## EXERCISE AIM
Print exactly what the entries say, line by line, from the first line down to the one with "unfold State.resumeThread", inclusive.

## MATERIAL SHOWN
--- START ---

@[simp] theorem State.takeMsg_latched (s : State) (t c : Nat) : (State.takeMsg s t c).latched = s.latched := by
  unfold State.takeMsg
  (repeat' (first | (simp; done) | split | (dsimp only)))

@[simp] theorem State.commitMsg_latched (s : State) (t c : Nat) : (State.commitMsg s t c).latched = s.latched := by
  unfold State.commitMsg
  (repeat' (first | (simp; done) | split | (dsimp only)))

@[simp] theorem State.readChan_latched (s : State) (t c : Nat) : (State.readChan s t c).latched = s.latched := by
  unfold State.readChan
  (repeat' (first | (simp; done) | split | (dsimp only)))

theorem execChannelWrite_latched (t c : Nat) (word : W64) (final : Bool) (s : State) : ∀ z, execChannelWrite t c word final s = .next z → z.latched = s.latched := by
  intro z h0
  unfold execChannelWrite at h0
  cases h0
  (repeat' (first | (simp; done) | split | (dsimp only)))

theorem execChannelRead_latched (t c : Nat) (s : State) : ∀ z, execChannelRead t c s = .next z → z.latched = s.latched := by
  intro z h0
  unfold execChannelRead at h0
  cases h0
  (repeat' (first | (simp; done) | split | (dsimp only)))

@[simp] theorem State.portTaken_latched (s : State) (t : Nat) (p : OryPort) : (State.portTaken s t p).latched = s.latched := by
  unfold State.portTaken
  (repeat' (first | (simp; done) | split | (dsimp only)))

theorem execPortRead_latched (t : Nat) (p : OryPort) (s : State) : ∀ z, execPortRead t p s = .next z → z.latched = s.latched := by
  intro z h0
  unfold execPortRead at h0
  cases h0
  simp

@[simp] theorem State.stopThread_latched (s : State) (t : Nat) : (State.stopThread s t).latched = s.latched := by
  unfold State.stopThread
  simp

@[simp] theorem State.resumeChan_latched (s : State) (t : Nat) : (State.resumeChan s t).latched = s.latched := by
  unfold State.resumeChan
  (repeat' (first | (simp; done) | split | (dsimp only)))

@[simp] theorem State.resumeThread_latched (s : State) (t : Nat) : (State.resumeThread s t).latched = s.latched := by
  unfold State.resumeThread
  simp

@[simp] theorem State.onCore_latched (s : State) (c : Nat) (f : Core → Core) : (State.onCore s c f).latched = s.latched := by
  unfold State.onCore
  simp

theorem execCorePowerDown_latched (c : Nat) (s : State) : ∀ z, execCorePowerDown c s = .next z → z.latched = s.latched := by
  intro z h0
  unfold execCorePowerDown at h0
  cases h0
  simp

theorem execCoreWake_latched (c : Nat) (s : State) : ∀ z, execCoreWake c s = .next z → z.latched = s.latched := by
  intro z h0
  unfold execCoreWake at h0
  cases h0
  simp

@[simp] theorem State.coreTicks_latched (s : State) : (State.coreTicks s).latched = s.latched := by
  unfold State.coreTicks
  (repeat' (first | (simp; done) | (with_reducible refine (latched_foldl _ ?_ _ _).trans ?_; intros) | split | (dsimp only) | simp))

theorem execOrreryCoreLoss_latched (c : Nat) (s : State) : ∀ z, execOrreryCoreLoss c s = .next z → z.latched = s.latched := by
  intro z h0
  unfold execOrreryCoreLoss at h0
  cases h0
  (repeat' (first | (simp; done) | (with_reducible refine (latched_foldl _ ?_ _ _).trans ?_; intros) | split | (dsimp only) | simp))

theorem State.macuCmd_latched (s : State) (u : Nat) (ok : Macu → Bool) (f : Macu → Macu) :
    ∀ z, s.macuCmd u ok f = .next z → z.latched = s.latched := by
  intro z h
  unfold State.macuCmd at h
  split at h
  · cases h; rfl
  · split at h
    · cases h; rfl
    · split at h
      · cases h; simp
      · exact execCommandFault_latched u s z h

theorem State.macuOut_latched (s : State) (u n : Nat) (ok : Macu → Bool) (out : Macu → Nat → List (BitVec 256)) (f : Macu → Nat → Macu)
    (g : Dat → Dat) : ∀ z, s.macuOut u n ok out f g = .next z → z.latched = s.latched := by
  intro z h
  unfold State.macuOut at h
  split at h
  · split at h
    · exact s.macuCmd_latched u _ _ z h
    · split at h
      · exact (State.macuCmd_latched _ u _ _ z h).trans (by simp)
      · split at h
        · cases h; rfl
        · split at h
          · exact (State.macuCmd_latched _ u _ _ z h).trans (by simp)
          · split at h
            · cases h; rfl
            · cases h; simp
  · exact s.macuCmd_latched u _ _ z h

theorem execMac_latched (u : Nat) (mod : BitVec 4) (a b : BitVec 10) (s : State) : ∀ z, execMac u mod a b s = .next z → z.latched = s.latched :=
  fun z h => s.macuCmd_latched u _ _ z h

theorem execShift_latched (u : Nat) (mod : BitVec 4) (b : BitVec 10) (s : State) : ∀ z, execShift u mod b s = .next z → z.latched = s.latched := by
  intro z h; unfold execShift at h; exact s.macuOut_latched u _ _ _ _ _ z h

theorem execLoad_latched (u : Nat) (b : BitVec 10) (s : State) : ∀ z, execLoad u b s = .next z → z.latched = s.latched := by
  intro z h
  refine (State.macuCmd_latched _ u _ _ z h).trans ?_
  split
  · simp only [State.onDat_latched]; split <;> simp
  · split <;> simp

theorem execStore_latched (u : Nat) (a : BitVec 10) (s : State) : ∀ z, execStore u a s = .next z → z.latched = s.latched := by
  intro z h; unfold execStore at h; exact s.macuOut_latched u _ _ _ _ _ z h

theorem execVmac_latched (u : Nat) (mod : BitVec 4) (a b : BitVec 10) (s : State) : ∀ z, execVmac u mod a b s = .next z → z.latched = s.latched :=
  fun z h => s.macuCmd_latched u _ _ z h

theorem execVshift_latched (u : Nat) (mod : BitVec 4) (sh : BitVec 6) (b : BitVec 10) (s : State) :
    ∀ z, execVshift u mod sh b s = .next z → z.latched = s.latched := by
  intro z h; unfold execVshift at h; exact (State.macuOut_latched _ u _ _ _ _ _ z h).trans (by split <;> simp)

theorem execMacuNop_latched (u : Nat) (s : State) : ∀ z, execMacuNop u s = .next z → z.latched = s.latched :=
  fun z h => s.macuCmd_latched u _ _ z h

theorem execMacuEnd_latched (u : Nat) (s : State) : ∀ z, execMacuEnd u s = .next z → z.latched = s.latched :=
  fun z h => s.macuCmd_latched u _ _ z h

@[simp] theorem State.runUnit_latched (s : State) (g : Grant) : (State.runUnit s g).latched = s.latched := by
  unfold State.runUnit
  (repeat' (first | (simp; done) | split | (dsimp only)))

@[simp] theorem State.runGrant_latched (s : State) (g : Grant) : (State.runGrant s g).latched = s.latched := by
  unfold State.runGrant
  (repeat' (first | (simp; done) | split | (dsimp only)))

@[simp] theorem State.runLink_latched (s : State) (id : LinkId) : (State.runLink s id).latched = s.latched := by
  unfold State.runLink
  (repeat' (first | (simp; done) | split | (dsimp only)))

@[simp] theorem State.runAll_latched (s : State) (p : Grant → Bool) : (State.runAll s p).latched = s.latched := by
  unfold State.runAll
  (repeat' (first | (simp; done) | (with_reducible refine (latched_foldl _ ?_ _ _).trans ?_; intros) | split | (dsimp only) | simp))

@[simp] theorem State.abortReq_latched (s : State) (q : Req) : (State.abortReq s q).latched = s.latched := by
  unfold State.abortReq
  (repeat' (first | (simp; done) | (with_reducible refine (latched_foldl _ ?_ _ _).trans ?_; intros) | split | (dsimp only) | simp))

@[simp] theorem State.abortRange_latched (s : State) (r : Nat) (a : Nat × Nat) : (State.abortRange s r a).latched = s.latched := by
  unfold State.abortRange
  (repeat' (first | (simp; done) | (with_reducible refine (latched_foldl _ ?_ _ _).trans ?_; intros) | split | (dsimp only) | simp))

@[simp] theorem State.abortsCut_latched (s : State) : (State.abortsCut s).latched = s.latched := by
  unfold State.abortsCut
  (repeat' (first | (simp; done) | (with_reducible refine (latched_foldl _ ?_ _ _).trans ?_; intros) | split | (dsimp only) | simp))

@[simp] theorem State.endErrs_latched (s : State) : (State.endErrs s).latched = s.latched := by
  unfold State.endErrs
  (repeat' (first | (simp; done) | (with_reducible refine (latched_foldl _ ?_ _ _).trans ?_; intros) | split | (dsimp only) | simp))

@[simp] theorem State.timeoutsCut_latched (s : State) : (State.timeoutsCut s).latched = s.latched := by
  unfold State.timeoutsCut
  (repeat' (first | (simp; done) | (with_reducible refine (latched_foldl _ ?_ _ _).trans ?_; intros) | split | (dsimp only) | simp))

@[simp] theorem State.jobsCut_latched (s : State) : (State.jobsCut s).latched = s.latched := by
  unfold State.jobsCut
  (repeat' (first | (simp; done) | (with_reducible refine (latched_foldl _ ?_ _ _).trans ?_; intros) | split | (dsimp only) | simp))

@[simp] theorem DPlan.requests_latched (p : DPlan) (t : Nat) (qs : List Req) (ok : Nat → Bool) : (DPlan.requests p t qs ok).s.latched = p.s.latched := by
  unfold DPlan.requests
  first
  | with_reducible rfl
  | (simp; done)
  | (repeat' (first | with_reducible rfl | (simp; done) | (with_reducible refine (latched_foldl _ ?_ _ _).trans ?_; intros) | (with_reducible refine (latched_foldl1 _ ?_ _ _).trans ?_; intros) | (with_reducible refine (latched_foldlD _ ?_ _ _).trans ?_; intros) | (with_reducible refine (latched_foldlD1 _ ?_ _ _).trans ?_; intros) | (with_reducible refine State.doorbell_latched _ _ _ _ _ _ ?_; intros) | (with_reducible refine State.mailWrite_latched _ _ _ _ _ ?_; intros) | (with_reducible refine State.dbDown_latched _ _ _ _ ?_; intros) | (with_reducible refine (latched_foldlG _ ?_ _ _).trans ?_; intros) | (with_reducible refine (latched_foldlG1 _ ?_ _ _).trans ?_; intros) | split | (dsimp only) | simp))

@[simp] theorem State.drbgCut_latched (s : State) : (State.drbgCut s).latched = s.latched := by
  unfold State.drbgCut
  simp

@[simp] theorem State.ungate_latched (s : State) : (State.ungate s).latched = s.latched := by
  unfold State.ungate
  (repeat' (first | (simp; done) | split | (dsimp only)))

@[simp] theorem State.runOp_latched (s : State) (op : Nat) (id : LinkId) : (State.runOp s op id).latched = s.latched := by
  unfold State.runOp
  (repeat' (first | (simp; done) | split | (dsimp only)))

theorem execAeadSeal_latched (id : LinkId) (s : State) : ∀ z, execAeadSeal id s = .next z → z.latched = s.latched := by
  intro z h0
  unfold execAeadSeal at h0
  cases h0
  simp

theorem execAeadOpen_latched (id : LinkId) (s : State) : ∀ z, execAeadOpen id s = .next z → z.latched = s.latched := by
  intro z h0
  unfold execAeadOpen at h0
  cases h0
  simp

theorem execCipherEnc_latched (id : LinkId) (s : State) : ∀ z, execCipherEnc id s = .next z → z.latched = s.latched := by
  intro z h0
  unfold execCipherEnc at h0
  cases h0
  simp

theorem execCipherDec_latched (id : LinkId) (s : State) : ∀ z, execCipherDec id s = .next z → z.latched = s.latched := by
  intro z h0
  unfold execCipherDec at h0
  cases h0
  simp

theorem execGmacGen_latched (id : LinkId) (s : State) : ∀ z, execGmacGen id s = .next z → z.latched = s.latched := by
  intro z h0
  unfold execGmacGen at h0
  cases h0
  simp

theorem execGmacVerify_latched (id : LinkId) (s : State) : ∀ z, execGmacVerify id s = .next z → z.latched = s.latched := by
  intro z h0
  unfold execGmacVerify at h0
  cases h0
  simp

theorem execDigest_latched (id : LinkId) (s : State) : ∀ z, execDigest id s = .next z → z.latched = s.latched := by
  intro z h0
  unfold execDigest at h0
  cases h0
  simp

theorem execHmacGen_latched (id : LinkId) (s : State) : ∀ z, execHmacGen id s = .next z → z.latched = s.latched := by
  intro z h0
  unfold execHmacGen at h0
  cases h0
  simp

theorem execHmacVerify_latched (id : LinkId) (s : State) : ∀ z, execHmacVerify id s = .next z → z.latched = s.latched := by
  intro z h0
  unfold execHmacVerify at h0
  cases h0
  simp

theorem execCopy_latched (id : LinkId) (s : State) : ∀ z, execCopy id s = .next z → z.latched = s.latched := by
  intro z h0
  unfold execCopy at h0
  cases h0
  simp

theorem execPkJob_latched (id : LinkId) (s : State) : ∀ z, execPkJob id s = .next z → z.latched = s.latched := by
  intro z h0
  unfold execPkJob at h0
  cases h0
  simp

theorem execNop_latched (id : LinkId) (s : State) : ∀ z, execNop id s = .next z → z.latched = s.latched := by
  intro z h0
  unfold execNop at h0
  cases h0
  (repeat' (first | (simp; done) | split | (dsimp only)))

theorem execFenceRing_latched (id : LinkId) (s : State) : ∀ z, execFenceRing id s = .next z → z.latched = s.latched := by
  intro z h0
  unfold execFenceRing at h0
  cases h0
  (repeat' (first | (simp; done) | split | (dsimp only)))

theorem execFencePartition_latched (id : LinkId) (s : State) : ∀ z, execFencePartition id s = .next z → z.latched = s.latched := by
  intro z h0
  unfold execFencePartition at h0
  cases h0
  (repeat' (first | (simp; done) | split | (dsimp only)))

@[simp] theorem State.commitOne_latched (s : State) : (State.commitOne s).latched = s.latched := by
  unfold State.commitOne
  (repeat' (first | (simp; done) | split | (dsimp only)))

theorem execRecordCommit_latched (s : State) : ∀ z, execRecordCommit s = .next z → z.latched = s.latched := by
  intro z h0
  unfold execRecordCommit at h0
  cases h0
  simp

@[simp] theorem State.commitAll_latched (s : State) : (State.commitAll s).latched = s.latched := by
  unfold State.commitAll
  (repeat' (first | (simp; done) | (with_reducible refine (latched_foldl _ ?_ _ _).trans ?_; intros) | split | (dsimp only) | simp))

@[simp] theorem State.setMode_latched (s : State) (m : Mode) : (State.setMode s m).latched = s.latched := by
  unfold State.setMode
  simp

@[simp] theorem State.reducedAlarm_latched (s : State) : (State.reducedAlarm s).latched = s.latched := by
  unfold State.reducedAlarm
  simp

@[simp] theorem State.zeroize_latched (s : State) : (State.zeroize s).latched = s.latched := by
  unfold State.zeroize
  simp

@[simp] theorem State.silence_latched (s : State) : (State.silence s).latched = s.latched := by
  unfold State.silence
  simp

@[simp] theorem State.contain_latched (s : State) (r : Reason) (code : Nat) : (State.contain s r code).latched = s.latched := by
  unfold State.contain
  (repeat' (first | (simp; done) | (with_reducible refine (latched_foldl _ ?_ _ _).trans ?_; intros) | split | (dsimp only) | simp))

@[simp] theorem State.containIfCaused_latched (s : State) : (State.containIfCaused s).latched = s.latched := by
  unfold State.containIfCaused
  (repeat' (first | (simp; done) | split | (dsimp only)))

theorem execBlockFault_latched (s : State) : ∀ z, execBlockFault s = .next z → z.latched = s.latched := by
  intro z h0
  unfold execBlockFault at h0
  cases h0
  simp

--- END ---

## RESPONSE TO THE EXERCISE
@[simp] theorem State.takeMsg_latched (s : State) (t c : Nat) : (State.takeMsg s t c).latched = s.latched := by
  unfold State.takeMsg
  (repeat' (first | (simp; done) | split | (dsimp only)))

@[simp] theorem State.commitMsg_latched (s : State) (t c : Nat) : (State.commitMsg s t c).latched = s.latched := by
  unfold State.commitMsg
  (repeat' (first | (simp; done) | split | (dsimp only)))

@[simp] theorem State.readChan_latched (s : State) (t c : Nat) : (State.readChan s t c).latched = s.latched := by
  unfold State.readChan
  (repeat' (first | (simp; done) | split | (dsimp only)))

theorem execChannelWrite_latched (t c : Nat) (word : W64) (final : Bool) (s : State) : ∀ z, execChannelWrite t c word final s = .next z → z.latched = s.latched := by
  intro z h0
  unfold execChannelWrite at h0
  cases h0
  (repeat' (first | (simp; done) | split | (dsimp only)))

theorem execChannelRead_latched (t c : Nat) (s : State) : ∀ z, execChannelRead t c s = .next z → z.latched = s.latched := by
  intro z h0
  unfold execChannelRead at h0
  cases h0
  (repeat' (first | (simp; done) | split | (dsimp only)))

@[simp] theorem State.portTaken_latched (s : State) (t : Nat) (p : OryPort) : (State.portTaken s t p).latched = s.latched := by
  unfold State.portTaken
  (repeat' (first | (simp; done) | split | (dsimp only)))

theorem execPortRead_latched (t : Nat) (p : OryPort) (s : State) : ∀ z, execPortRead t p s = .next z → z.latched = s.latched := by
  intro z h0
  unfold execPortRead at h0
  cases h0
  simp

@[simp] theorem State.stopThread_latched (s : State) (t : Nat) : (State.stopThread s t).latched = s.latched := by
  unfold State.stopThread
  simp

@[simp] theorem State.resumeChan_latched (s : State) (t : Nat) : (State.resumeChan s t).latched = s.latched := by
  unfold State.resumeChan
  (repeat' (first | (simp; done) | split | (dsimp only)))

@[simp] theorem State.resumeThread_latched (s : State) (t : Nat) : (State.resumeThread s t).latched = s.latched := by
  unfold State.resumeThread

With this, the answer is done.